WildVidFit: Video Virtual Try-On in the Wild via Image-Based Controlled Diffusion Models

Zijian He,Peixin Chen,Guangrun Wang,Guanbin Li,Philip H.S. Torr,Liang Lin
2024-07-15
Abstract:Video virtual try-on aims to generate realistic sequences that maintain garment identity and adapt to a person's pose and body shape in source videos. Traditional image-based methods, relying on warping and blending, struggle with complex human movements and occlusions, limiting their effectiveness in video try-on applications.
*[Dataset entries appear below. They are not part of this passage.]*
-- ==== Sys2Proof/Machine/Tasks.lean ====
section
/-! DEFINITION. The queue unit, task forms, dispatch, the commit arbiter and re-queues (R191 to R209, R325). -/

namespace Sys2Proof.Machine

/-! ### Descriptors (R191, R192, R194) -/

/-- A descriptor put among others by rising pair. -/
def insertDesc (x : Desc) (l : List Desc) : List Desc :=
  l.takeWhile (fun y => decide (descPair y ≤ descPair x)) ++ x :: l.dropWhile (fun y => decide (descPair y ≤ descPair x))

def RingEnt.pair (e : RingEnt) : Nat := pairOf e.ts e.id
/-- A ring entry put among others by rising pair. -/
def insertEnt (x : RingEnt) (l : List RingEnt) : List RingEnt :=
  l.takeWhile (fun y => decide (y.pair ≤ x.pair)) ++ x :: l.dropWhile (fun y => decide (y.pair ≤ x.pair))

/-- The 32-byte image of a descriptor. -/
def descImage (x : Desc) : BitVec 256 := x.id ++ x.parent ++ x.a4 ++ x.a3 ++ x.a2 ++ x.a1 ++ x.ts ++ x.w0
def descEntry (x : Desc) : Nat := (x.w0.extractLsb' 0 24).toNat
def descRr (x : Desc) : Bool := x.w0.getLsbD 29

/-- A lowest free place of the ring. -/
def TQ.freePos (q : TQ) : Option Nat := (List.range (q.ring.length + 1)).find? (fun p => decide (p < q.rsize) && !q.ring.any (fun e => e.pos == p))
def TQ.room (q : TQ) : Bool := decide (q.ring.length < q.rsize)
/-- Virtual address of a ring place. -/
def TQ.addr (q : TQ) (pos : Nat) : W64 := q.rbase + BitVec.ofNat 64 (32 * pos)

def Dev.updTq (d : Dev) (h : Nat) (f : TQ → TQ) : Dev := d.updCore h (fun c => { c with tq := f c.tq })

/-! ### An agent's accesses (R325) -/

/-- The rights of an agent that works for a launch on core h (log 12). -/
def Dev.agentWho (d : Dev) (h lk : Nat) : Who := ⟨h, terrOf lk, ((d.launch? lk).map Launch.priv).getD false, false⟩

/-- The report of an agent: byte 36 is 3, the slot 0xFF. -/
def Dev.agentReport (d : Dev) (h lk cause sub : Nat) (va : W64) : Dev :=
  let s := { Slot.init with lk := lk }.record h 0xFF ⟨cause, sub, va, 1#16⟩ false (cause == 0x20) 0#64
  d.send 0 (.messageArrival ⟨terrOf lk, 0xFFFF, reportImage s h 0xFF 3, 0xFFFD, h, none, none⟩)

/-- What an action of the unit comes to: made, not complete yet, or not to be made now (the place is full, or its page fails). -/
inductive Ring where | made | busy | shut
deriving DecidableEq, Repr

/-- The queue unit meets PAGE or a protection failure: it reports once a page, and tries that page again in 4,096 cycles. -/
def Dev.ringBlocked (d : Dev) (h lk cause sub : Nat) (va : W64) : Dev :=
  let pg := va.toNat / 4096
  let q := (d.core h).tq
  let d := if q.retry.any (fun e => e.1 == pg) then d else d.agentReport h lk cause sub va
  (d.updTq h (fun q => { q with retry := q.retry.filter (fun e => e.1 != pg) ++ [(pg, d.clock + 4096)] })).later 4096 (.ringAccessRetry h)

/-- A ring address translated for the unit: its physical address, or why not now. An address in the local-store window is outside
every terrace for the unit (R314, R322). -/
def Dev.ringAt (m : Memory) (d : Dev) (h lk : Nat) (need : Right) (va : W64) : Dev × Option Nat × Ring :=
  let pg := va.toNat / 4096
  if (d.core h).tq.retry.any (fun e => e.1 == pg && decide (d.clock < e.2)) then (d, none, .shut) else
  if isWindow va then (d.ringBlocked h lk 0x21 8 va, none, .shut) else
  let who := d.agentWho h lk
  match d.translate m who [need] va with
  | .ok pa l => ((d.fillPlb m who l.dom).updTq h (fun q => { q with retry := q.retry.filter (fun e => e.1 != pg) }), some pa, .made)
  | .miss => (d.askFor who va, none, .busy)
  | .page sub => ((d.walkFailed m (d.fnOf lk) va).ringBlocked h lk 0x20 sub va, none, .shut)
  | .bad c b => (d.ringBlocked h lk c b va, none, .shut)

/-- A write of the unit to its ring is on its way. -/
def Dev.ringWrites (d : Dev) (h : Nat) : Bool := d.groups.any (fun g => g.fin.contains (.ring h))

/-- A descriptor written to a place of the ring, as a one-line group of the unit. -/
def Dev.ringWrite (m : Memory) (d : Dev) (h lk pos pa : Nat) (x : Desc) : Dev :=
  let b := lineBytes pa (descImage x).toNat 32
  let va := (d.core h).tq.addr pos
  let d := d.updTq h (fun q => { q with ring := insertEnt ⟨pos, x.ts, x.parent, x.id, descRr x⟩ q.ring })
  d.addGroup m [⟨lineOf va.toNat, lineOf pa, b.1, b.2, none⟩] (d.fnOf lk) h none [.ring h]

/-- A descriptor goes to a free place of the ring. -/
def Dev.ringPut (m : Memory) (d : Dev) (h lk : Nat) (x : Desc) : Dev × Ring :=
  let q := (d.core h).tq
  match q.freePos with
  | none => (d, .shut)
  | some p =>
    match d.ringAt m h lk .w (q.addr p) with
    | (d, some pa, r) => (d.ringWrite m h lk p pa x, r)
    | (d, none, r) => (d, r)

/-- Whether a descriptor passes the checks of a refill: its reserved bits, and its entry (R194, R200). -/
def Launch.refillOk (l : Launch) (w0 : W32) : Bool :=
  w0.extractLsb' 30 2 == 0#2 && w0.extractLsb' 24 5 == 0#5 && l.entries.contains (w0.extractLsb' 0 24).toNat

/-- The ring's lowest descriptor as read back at an address, taken out of the ring; one that fails a check is dropped and counted. -/
def Dev.ringRead (m : Memory) (d : Dev) (h lk pa : Nat) (e : RingEnt) : Dev :=
  let w (i : Nat) : W32 := m.w32 (pa + 4 * i)
  let x : Desc := ⟨(w 0 &&& 0x00FFFFFF#32) ||| (if e.rr then 0x20000000#32 else 0#32), e.ts, w 2, w 3, w 4, w 5, e.parent, e.id⟩
  let ok := ((d.launch? lk).map (fun l => l.refillOk (w 0))).getD false
  let d := d.updTq h (fun q => { q with ring := q.ring.erase e, chip := if ok then insertDesc x q.chip else q.chip })
  if ok then d else (d.updCore h (fun c => c.bump 3 0 1)).updTq h (fun q => { q with drops := q.drops + 1#64 })

/-- The ring's lowest descriptor moves on chip. -/
def Dev.ringTake (m : Memory) (d : Dev) (h lk : Nat) : Dev × Ring :=
  match (d.core h).tq.ring with
  | [] => (d, .shut)
  | e :: _ =>
    match d.ringAt m h lk .r ((d.core h).tq.addr e.pos) with
    | (d, some pa, _) => if d.pending pa then (d, .busy) else
        match d.quay (d.fnOf lk) pa false with
        | none => (d.quayWaited (d.fnOf lk) pa, .busy)
        | some d => (d.ringRead m h lk pa e, .made)
    | (d, none, r) => (d, r)

/-! ### Placement, spill and refill (R194) -/

/-- On a full ring the floor moves on chip and the descriptor takes its place there. -/
def Dev.exchange (m : Memory) (d : Dev) (h lk : Nat) (x : Desc) : Dev × Ring :=
  match (d.core h).tq.ring with
  | [] => (d, .shut)
  | e :: _ =>
    match d.ringAt m h lk .w ((d.core h).tq.addr e.pos) with
    | (d, none, r) => (d, r)
    | (d, some pa, _) =>
      match d.ringTake m h lk with
      | (d, .made) => (d.ringWrite m h lk e.pos pa x, .made)
      | r => r

/-- A descriptor goes to its place: the ring when it stands above the floor, the floor moving on chip if the ring is full, else
the chip. -/
def Dev.place (m : Memory) (d : Dev) (h lk : Nat) (x : Desc) : Dev × Ring :=
  let q := (d.core h).tq
  let above := match q.ring with | e :: _ => decide (e.pair < descPair x) | [] => false
  if above && q.room then d.ringPut m h lk x
  else if 256 ≤ q.chip.length then (d, .shut)
  else if above then d.exchange m h lk x
  else (d.updTq h (fun q => { q with chip := insertDesc x q.chip }), .made)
Moreover, video-based models require extensive, high-quality data and substantial computational resources. To tackle these issues, we reconceptualize video try-on as a process of generating videos conditioned on garment descriptions and human motion. Our solution, WildVidFit, employs image-based controlled diffusion models for a streamlined, one-stage approach. This model, conditioned on specific garments and individuals, is trained on still images rather than videos. It leverages diffusion guidance from pre-trained models including a video masked autoencoder for segment smoothness improvement and a self-supervised model for feature alignment of adjacent frame in the latent space. This integration markedly boosts the model's ability to maintain temporal coherence, enabling more effective video try-on within an image-based framework. Our experiments on the VITON-HD and DressCode datasets, along with tests on the VVT and TikTok datasets, demonstrate WildVidFit's capability to generate fluid and coherent videos. The project page website is at <a class="link-external link-http" href="http://wildvidfit-project.github.io" rel="external noopener nofollow">this http URL</a>.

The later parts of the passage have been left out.